Growth in state government expenditures, fueled by inflationary consumer spending and infusion of federal money through the COVID-19 pandemic, had to be addressed by a disciplined Legislature, said Sen. Virgil Peck, R-Havana.
“It seems like every single year we’re adding expenditures,” said Peck, who also voted “no” on the budget bill. “There’s a lot of bloat, a lot of waste.”
The salary money
Democrats and Republicans said they supported the budget, in part, because it poured $120 million into addressing deficiencies in state employee salaries that had been identified in market studies.
Workers with salaries more than 10% below market would receive a 5% raise or enough to reach the 10% under-market level. Individuals with salaries less than 10% below market or less than 10% above market would get a 5% boost.

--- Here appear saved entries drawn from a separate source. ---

-- ==== Sys2Proof/Machine/Bits.lean ====
section
/-!
DEFINITION. Bit fields, sign extension, byte order and wall-time comparison, and the sparse maps that
hold register files and memories: a list of key and value pairs with strictly rising keys and no entry
equal to what an unlisted key reads as.
-/

namespace Sys2Proof.Machine

/-! ### Fields -/

/-- Bits [hi:lo] of a word, as a number (spec/00_scope.md). -/
def fld (w : Word) (hi lo : Nat) : Nat := (w.toNat >>> lo) % 2 ^ (hi - lo + 1)

/-- Bit `i` of a word. -/
def bit (w : Word) (i : Nat) : Bool := w.getLsbD i

/-- A word with bits [hi:lo] replaced by the low bits of `v`. -/
def putFld (w : Word) (hi lo v : Nat) : Word :=
  let m : Word := BitVec.ofNat 32 ((2 ^ (hi - lo + 1) - 1) <<< lo)
  (w &&& ~~~m) ||| (BitVec.ofNat 32 (v <<< lo) &&& m)

/-- A word with bit `i` set to `b`. -/
def putBit (w : Word) (i : Nat) (b : Bool) : Word := putFld w i i b.toNat

/-- A word from a number, modulo 2³². -/
abbrev wd (n : Nat) : Word := BitVec.ofNat 32 n

/-- A word from an integer, two's complement, modulo 2³². -/
abbrev wdi (n : Int) : Word := BitVec.ofInt 32 n

/-- Bits [hi:lo] of a word read as two's complement (spec/00_scope.md). -/
def sfld (w : Word) (hi lo : Nat) : Int :=
  let n := fld w hi lo
  let k := hi - lo + 1
  if 2 ^ (k - 1) ≤ n then (n : Int) - 2 ^ k else n

/-- Clamp of an integer between two bounds. -/
def clampI (x lo hi : Int) : Int := max lo (min x hi)

/-- `(a × 2^k)` style arithmetic shift right of an integer, rounding down. -/
def asr (x : Int) (k : Nat) : Int := x / (2 ^ k : Nat)

/-! ### Wall time (R144) -/

/-- W − now as a signed 32-bit value (R144). -/
def timeDiff (w now : Word) : Int := (w - now).toInt

/-- A wall time is reached when W − now is 0 or less (R83, R144). -/
def reached (w now : Word) : Bool := timeDiff w now ≤ 0

/-- `a` is at or after `b` by serial-number arithmetic (R144). -/
def atOrAfter (a b : Word) : Bool := 0 ≤ timeDiff a b

/-! ### Sparse maps -/

/-- The value at a key of a list of pairs. -/
def AMap.find {α : Type} : List (Nat × α) → Nat → Option α
  | [], _ => none
  | (a, v) :: m, k => if a = k then some v else AMap.find m k

/-- The list without a key. -/
def AMap.del {α : Type} : List (Nat × α) → Nat → List (Nat × α)
  | [], _ => []
  | (a, v) :: m, k => if a = k then AMap.del m k else (a, v) :: AMap.del m k

/-- A pair put before the first larger key. -/
def AMap.ins {α : Type} (k : Nat) (v : α) : List (Nat × α) → List (Nat × α)
  | [] => [(k, v)]
  | (a, w) :: m => if k < a then (k, v) :: (a, w) :: m else (a, w) :: AMap.ins k v m

/-- The list with a key's value replaced or added. -/
def AMap.put {α : Type} (m : List (Nat × α)) (k : Nat) (v : α) : List (Nat × α) :=
  AMap.ins k v (AMap.del m k)

/-- The value at a key, with what an unlisted key reads as. -/
def SMap.get {α : Type} (d : Nat → α) (m : List (Nat × α)) (k : Nat) : α := (AMap.find m k).getD (d k)

/-- The map with a key's value set; a value equal to what the key would read as unlisted is not listed. -/
def SMap.set {α : Type} [DecidableEq α] (d : Nat → α) (m : List (Nat × α)) (k : Nat) (v : α) :
    List (Nat × α) :=
  if v = d k then AMap.del m k else AMap.put m k v

/-- Keys strictly rise. -/
def AMap.sorted {α : Type} : List (Nat × α) → Bool
  | [] => true
  | (a, _) :: m => m.all (fun p => decide (a < p.1)) && AMap.sorted m

/-- The canonical form: keys strictly rise and no entry equals what its key reads as unlisted. -/
def SMap.wf {α : Type} [DecidableEq α] (d : Nat → α) (m : List (Nat × α)) : Bool :=
  AMap.sorted m && m.all (fun p => decide (p.2 ≠ d p.1))

/-! ### Byte memories (R5) -/

/-- Four bytes as a word, the lowest address least significant (R5). -/
def wordOf (b0 b1 b2 b3 : Byte) : Word := b3 ++ b2 ++ b1 ++ b0

/-- Byte `i` of a word, 0 the least significant (R5). -/
def byteOf (w : Word) (i : Nat) : Byte := (w >>> (8 * i)).setWidth 8

/-- A byte memory is in its canonical form. -/
def Memory.wf (d : Nat → Byte) (m : List Host.Cell) : Bool := SMap.wf d m

/-- A word read from a byte memory, little-endian (R5). -/
def Mem.readWord (d : Nat → Byte) (m : List Host.Cell) (a : Nat) : Word :=
  wordOf (SMap.get d m a) (SMap.get d m (a + 1)) (SMap.get d m (a + 2)) (SMap.get d m (a + 3))

/-- A word written to a byte memory, little-endian (R5). -/
def Mem.writeWord (d : Nat → Byte) (m : List Host.Cell) (a : Nat) (w : Word) : List Host.Cell :=
  SMap.set d (SMap.set d (SMap.set d (SMap.set d m a (byteOf w 0)) (a + 1) (byteOf w 1)) (a + 2) (byteOf w 2))
    (a + 3) (byteOf w 3)

/-- Consecutive bytes read from a byte memory. -/
def Mem.readBytes (d : Nat → Byte) (m : List Host.Cell) (a : Nat) : Nat → List Byte
  | 0 => []
  | n + 1 => SMap.get d m a :: Mem.readBytes d m (a + 1) n

/-- Consecutive bytes written to a byte memory. -/
def Mem.writeBytes (d : Nat → Byte) (m : List Host.Cell) (a : Nat) : List Byte → List Host.Cell
  | [] => m
  | b :: bs => Mem.writeBytes d (SMap.set d m a b) (a + 1) bs

/-- Consecutive words read from a byte memory. -/
def Mem.readWords (d : Nat → Byte) (m : List Host.Cell) (a : Nat) : Nat → List Word
  | 0 => []
  | n + 1 => Mem.readWord d m a :: Mem.readWords d m (a + 4) n

/-- Consecutive words written to a byte memory. -/
def Mem.writeWords (d : Nat → Byte) (m : List Host.Cell) (a : Nat) : List Word → List Host.Cell
  | [] => m
  | w :: ws => Mem.writeWords d (Mem.writeWord d m a w) (a + 4) ws

/-- Words of a list of bytes, four bytes a word, most significant byte first (R278). -/
def wordsBE : List Byte → List Word
  | a :: b :: c :: d :: t => wordOf d c b a :: wordsBE t
  | _ => []

/-- Bytes of words, most significant byte first (R278). -/
def bytesBE : List Word → List Byte
  | [] => []
  | w :: ws => byteOf w 3 :: byteOf w 2 :: byteOf w 1 :: byteOf w 0 :: bytesBE ws

/-- Bytes of words, least significant byte first (R5). -/
def bytesLE : List Word → List Byte
  | [] => []
  | w :: ws => byteOf w 0 :: byteOf w 1 :: byteOf w 2 :: byteOf w 3 :: bytesLE ws

/-- Words of a list of bytes, four bytes a word, least significant byte first (R5). -/
def wordsLE : List Byte → List Word
  | a :: b :: c :: d :: t => wordOf a b c d :: wordsLE t
  | _ => []

/-- A number from bytes, most significant first. -/
def natBE (bs : List Byte) : Nat := bs.foldl (fun n b => n * 256 + b.toNat) 0

/-- `n` bytes of a number, most significant first. -/
def bytesOfNatBE : Nat → Nat → List Byte
  | 0, _ => []
  | n + 1, v => BitVec.ofNat 8 (v / 256 ^ n) :: bytesOfNatBE n v

/-- A number from words, most significant first. -/
def natOfWordsBE (ws : List Word) : Nat := ws.foldl (fun n w => n * 2 ^ 32 + w.toNat) 0

/-- The list with its `i`-th element changed, if it has one. -/
def listModify {α : Type} (l : List α) (i : Nat) (f : α → α) : List α :=
  match l, i with
  | [], _ => []
  | x :: xs, 0 => f x :: xs
  | x :: xs, i + 1 => x :: listModify xs i f

end Sys2Proof.Machine
end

Anyone with a salary that was more than 10% above market levels would be limited to a 2.5% raise.
People working in certain agencies — Kansas Department of Corrections, state hospitals, Kansas Commission on Veterans Affairs — would get market adjustments in addition to a 5% bonus. The Kansas Highway Patrol and Kansas Bureau of Investigation would be allocated 2.5% raises to supplement career progression pay enhancements. A special $13 million merit pool would be appropriated to universities in the Kansas Board of Regents system.
Non-judge employees in the judicial branch and full-time workers in the legislative branch would get raises of 5%, while judges and justices, statewide elected officials and legislators would be excluded.
“Somebody always feels slighted or somebody feels like they should have received more,” said Rep. Troy Waymaster, a Bunker Hill Republican and chairman of the House Appropriations Committee.